[Data extracted from a collection]
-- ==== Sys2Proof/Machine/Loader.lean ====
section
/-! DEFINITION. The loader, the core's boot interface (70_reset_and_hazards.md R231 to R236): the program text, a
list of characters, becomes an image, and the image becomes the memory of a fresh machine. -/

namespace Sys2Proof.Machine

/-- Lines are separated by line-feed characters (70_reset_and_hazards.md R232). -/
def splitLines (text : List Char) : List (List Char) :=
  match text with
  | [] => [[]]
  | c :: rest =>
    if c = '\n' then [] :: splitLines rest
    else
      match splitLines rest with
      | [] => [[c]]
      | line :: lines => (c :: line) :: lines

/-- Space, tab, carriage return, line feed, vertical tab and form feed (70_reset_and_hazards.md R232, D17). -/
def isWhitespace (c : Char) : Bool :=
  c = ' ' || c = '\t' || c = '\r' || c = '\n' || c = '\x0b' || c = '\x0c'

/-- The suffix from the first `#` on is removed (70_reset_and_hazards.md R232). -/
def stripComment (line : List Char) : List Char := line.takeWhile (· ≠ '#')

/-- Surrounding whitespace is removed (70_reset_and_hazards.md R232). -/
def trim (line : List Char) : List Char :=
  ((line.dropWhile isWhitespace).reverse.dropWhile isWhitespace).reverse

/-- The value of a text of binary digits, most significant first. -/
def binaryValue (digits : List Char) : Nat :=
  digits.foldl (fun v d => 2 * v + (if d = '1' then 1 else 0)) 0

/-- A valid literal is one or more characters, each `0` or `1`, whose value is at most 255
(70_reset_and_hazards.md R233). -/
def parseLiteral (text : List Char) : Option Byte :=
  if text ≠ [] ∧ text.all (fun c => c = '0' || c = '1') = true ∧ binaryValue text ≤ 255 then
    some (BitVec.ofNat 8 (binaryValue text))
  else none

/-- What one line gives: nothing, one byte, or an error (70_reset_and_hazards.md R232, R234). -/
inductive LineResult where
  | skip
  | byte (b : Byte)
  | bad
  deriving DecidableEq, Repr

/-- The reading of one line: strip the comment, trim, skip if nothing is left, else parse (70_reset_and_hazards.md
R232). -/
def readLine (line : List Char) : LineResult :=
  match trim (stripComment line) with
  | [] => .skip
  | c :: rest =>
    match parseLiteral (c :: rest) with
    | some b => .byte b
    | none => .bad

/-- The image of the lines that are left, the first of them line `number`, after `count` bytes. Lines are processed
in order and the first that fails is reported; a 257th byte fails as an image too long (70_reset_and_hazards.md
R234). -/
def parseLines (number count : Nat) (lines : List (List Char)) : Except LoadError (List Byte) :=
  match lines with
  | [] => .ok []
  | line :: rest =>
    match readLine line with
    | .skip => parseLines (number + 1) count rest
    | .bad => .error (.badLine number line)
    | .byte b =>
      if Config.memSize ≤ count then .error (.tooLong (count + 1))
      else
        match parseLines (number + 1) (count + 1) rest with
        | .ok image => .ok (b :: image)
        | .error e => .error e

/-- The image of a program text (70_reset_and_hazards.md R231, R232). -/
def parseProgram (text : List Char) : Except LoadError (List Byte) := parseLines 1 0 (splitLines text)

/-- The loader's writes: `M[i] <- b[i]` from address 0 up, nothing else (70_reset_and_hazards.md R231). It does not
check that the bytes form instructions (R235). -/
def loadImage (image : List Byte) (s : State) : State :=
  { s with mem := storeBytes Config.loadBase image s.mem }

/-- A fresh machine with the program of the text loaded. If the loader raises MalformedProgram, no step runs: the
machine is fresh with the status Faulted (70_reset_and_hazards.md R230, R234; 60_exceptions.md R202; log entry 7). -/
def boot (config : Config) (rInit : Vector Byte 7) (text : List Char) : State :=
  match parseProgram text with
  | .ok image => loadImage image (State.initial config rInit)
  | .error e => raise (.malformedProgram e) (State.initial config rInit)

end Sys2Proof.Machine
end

§ **Task goal**
Only the lines from the one with "inductive LineResult where" through the end of the data should be printed, each exactly as it appears.

§ **Task output**
inductive LineResult where
  | skip
  | byte (b : Byte)
  | bad
  deriving DecidableEq, Repr

/-- The reading of one line: strip the comment, trim, skip if nothing is left, else parse (70_reset_and_hazards.md
R232). -/
def readLine (line : List Char) : LineResult :=
  match trim (stripComment line) with
  | [] => .skip
  | c :: rest =>
    match parseLiteral (c :: rest) with
    | some b => .byte b
    | none => .bad

/-- The image of the lines that are left, the first of them line `number`, after `count` bytes. Lines are processed
in order and the first that fails is reported; a 257th byte fails as an image too long (70_reset_and_hazards.md
R234). -/
def parseLines (number count : Nat) (lines : List (List Char)) : Except LoadError (List Byte) :=
  match lines with
  | [] => .ok []
  | line :: rest =>
    match readLine line with
    | .skip => parseLines (number + 1) count rest
    | .bad => .error (.badLine number line)
    | .byte b =>
      if Config.memSize ≤ count then .error (.tooLong (count + 1))
      else
        match parseLines (number + 1) (count + 1) rest with
        | .ok image => .ok (b :: image)
        | .error e => .error e

/-- The image of a program text (70_reset_and_hazards.md R231, R232). -/
def parseProgram (text : List Char) : Except LoadError (List Byte) := parseLines 1 0 (splitLines text)

/-- The loader's writes: `M[i] <- b[i]` from address 0 up, nothing else (70_reset_and_hazards.md R231). It does not
check that the bytes form instructions (R235). -/
def loadImage (image : List Byte) (s : State) : State :=
  { s with mem := storeBytes Config.loadBase image s.mem }

/-- A fresh machine with the program of the text loaded. If the loader raises MalformedProgram, no step runs: the
machine is fresh with the status Faulted (70_reset_and_hazards.md R230, R234; 60_exceptions.md R202; log entry 7). -/
def boot (config : Config) (rInit : Vector Byte 7) (text : List Char) : State :=
  match parseProgram text with
  | .ok image => loadImage image (State.initial config rInit)
  | .error e => raise (.malformedProgram e) (State.initial config rInit)

end Sys2Proof.Machine
end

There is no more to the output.